Currently, most records management policies eschew the idea of capturing memes and/or records from social media tools, for practicality purposes -- no one’s quite sure how to classify content from Web 2.0 yet. While the TwapperKeepers of the Web 2.0 world capture hash-tag threads for the twitterati’s general perusal, I’ve yet to hear of an organization identifying records from individual, posted lines of 140 characters for enterprise use, despite the fact that some independent researchers like the Web Ecology Project offer models to do so. The task of identifying records from social media is a task keeping many records and information managers up at night.

Soon, however, many records and information managers will need to identify memes as records and document why the organization would choose to use them.

Should the meme be a record because the entity owns the intellectual property of that meme, the question for the manager and her/his IT counterparts will become: What is a reasonable process for identifying a record? Will it be an internally developed algorithm of keyword identification, an XML schema, or perhaps a mathematical calculation?

To summarize: The RIM world has struggled thus far with capturing content as records from email and social media tools. But that’s about to change.

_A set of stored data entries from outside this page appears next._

-- ==== Sys2Proof/Machine/Dispatch.lean ====
section
/-! DEFINITION. One arm per constructor of Instr: the cycle in which that instruction stands in ID. -/

namespace Sys2Proof.Machine

def exec (i : Instr) (s : State) : Host.Outcome State Fault Refusal :=
  match i with
  | .zero => Sys2Proof.Machine.execZero s
  | .jr fa _ _ _ => Sys2Proof.Machine.execJr fa s
  | .jalr fa _ fc _ => Sys2Proof.Machine.execJalr fa fc s
  | .reg fa fb fc _ _ => Sys2Proof.Machine.execReg fa fb fc s
  | .imm1 fa fb _ => Sys2Proof.Machine.execImm1 fa fb s
  | .jump _ => Sys2Proof.Machine.execJump s
  | .jumplink _ => Sys2Proof.Machine.execJumplink s
  | .branch4 fa fb _ => Sys2Proof.Machine.execBranch4 fa fb s
  | .branch5 fa fb _ => Sys2Proof.Machine.execBranch5 fa fb s
  | .branch6 fa fb _ => Sys2Proof.Machine.execBranch6 fa fb s
  | .branch7 fa fb _ => Sys2Proof.Machine.execBranch7 fa fb s
  | .imm8 fa fb _ => Sys2Proof.Machine.execImm8 fa fb s
  | .imm9 fa fb _ => Sys2Proof.Machine.execImm9 fa fb s
  | .imm10 fa fb _ => Sys2Proof.Machine.execImm10 fa fb s
  | .imm11 fa fb _ => Sys2Proof.Machine.execImm11 fa fb s
  | .imm12 fa fb _ => Sys2Proof.Machine.execImm12 fa fb s
  | .imm13 fa fb _ => Sys2Proof.Machine.execImm13 fa fb s
  | .imm14 fa fb _ => Sys2Proof.Machine.execImm14 fa fb s
  | .imm15 fa fb _ => Sys2Proof.Machine.execImm15 fa fb s
  | .imm16 fa fb _ => Sys2Proof.Machine.execImm16 fa fb s
  | .imm17 fa fb _ => Sys2Proof.Machine.execImm17 fa fb s
  | .imm18 fa fb _ => Sys2Proof.Machine.execImm18 fa fb s
  | .imm19 fa fb _ => Sys2Proof.Machine.execImm19 fa fb s
  | .imm20 fa fb _ => Sys2Proof.Machine.execImm20 fa fb s
  | .imm21 fa fb _ => Sys2Proof.Machine.execImm21 fa fb s
  | .imm22 fa fb _ => Sys2Proof.Machine.execImm22 fa fb s
  | .imm23 fa fb _ => Sys2Proof.Machine.execImm23 fa fb s
  | .imm24 fa fb _ => Sys2Proof.Machine.execImm24 fa fb s
  | .imm25 fa fb _ => Sys2Proof.Machine.execImm25 fa fb s
  | .imm26 fa fb _ => Sys2Proof.Machine.execImm26 fa fb s
  | .imm27 fa fb _ => Sys2Proof.Machine.execImm27 fa fb s
  | .imm28 fa fb _ => Sys2Proof.Machine.execImm28 fa fb s
  | .imm29 fa fb _ => Sys2Proof.Machine.execImm29 fa fb s
  | .imm30 fa fb _ => Sys2Proof.Machine.execImm30 fa fb s
  | .imm31 fa fb _ => Sys2Proof.Machine.execImm31 fa fb s
  | .load32 fa fb _ => Sys2Proof.Machine.execLoad32 fa fb s
  | .load33 fa fb _ => Sys2Proof.Machine.execLoad33 fa fb s
  | .load34 fa fb _ => Sys2Proof.Machine.execLoad34 fa fb s
  | .load35 fa fb _ => Sys2Proof.Machine.execLoad35 fa fb s
  | .load36 fa fb _ => Sys2Proof.Machine.execLoad36 fa fb s
  | .load37 fa fb _ => Sys2Proof.Machine.execLoad37 fa fb s
  | .imm38 fa fb _ => Sys2Proof.Machine.execImm38 fa fb s
  | .imm39 fa fb _ => Sys2Proof.Machine.execImm39 fa fb s
  | .store40 fa fb _ => Sys2Proof.Machine.execStore40 fa fb s
  | .store41 fa fb _ => Sys2Proof.Machine.execStore41 fa fb s
  | .store42 fa fb _ => Sys2Proof.Machine.execStore42 fa fb s
  | .store43 fa fb _ => Sys2Proof.Machine.execStore43 fa fb s
  | .imm44 fa fb _ => Sys2Proof.Machine.execImm44 fa fb s
  | .imm45 fa fb _ => Sys2Proof.Machine.execImm45 fa fb s
  | .imm46 fa fb _ => Sys2Proof.Machine.execImm46 fa fb s
  | .imm47 fa fb _ => Sys2Proof.Machine.execImm47 fa fb s
  | .imm48 fa fb _ => Sys2Proof.Machine.execImm48 fa fb s
  | .imm49 fa fb _ => Sys2Proof.Machine.execImm49 fa fb s
  | .imm50 fa fb _ => Sys2Proof.Machine.execImm50 fa fb s
  | .imm51 fa fb _ => Sys2Proof.Machine.execImm51 fa fb s
  | .imm52 fa fb _ => Sys2Proof.Machine.execImm52 fa fb s
  | .imm53 fa fb _ => Sys2Proof.Machine.execImm53 fa fb s
  | .imm54 fa fb _ => Sys2Proof.Machine.execImm54 fa fb s
  | .imm55 fa fb _ => Sys2Proof.Machine.execImm55 fa fb s
  | .imm56 fa fb _ => Sys2Proof.Machine.execImm56 fa fb s
  | .imm57 fa fb _ => Sys2Proof.Machine.execImm57 fa fb s
  | .imm58 fa fb _ => Sys2Proof.Machine.execImm58 fa fb s
  | .imm59 fa fb _ => Sys2Proof.Machine.execImm59 fa fb s
  | .imm60 fa fb _ => Sys2Proof.Machine.execImm60 fa fb s
  | .imm61 fa fb _ => Sys2Proof.Machine.execImm61 fa fb s
  | .imm62 fa fb _ => Sys2Proof.Machine.execImm62 fa fb s
  | .imm63 fa fb _ => Sys2Proof.Machine.execImm63 fa fb s

end Sys2Proof.Machine
end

With the help of a team coordinated by a RIM specialist and including representatives from compliance, legal, and IT, it is possible -- and a crucial first step -- to create a policy that enables records agility and addresses the creation of records from social media tools. The procedure to capture that content will follow naturally.

— Mimi Dionne is a Certified Records Manager, a Certified Document Imaging Architect, a Certified Archivist, and a Project Management Professional.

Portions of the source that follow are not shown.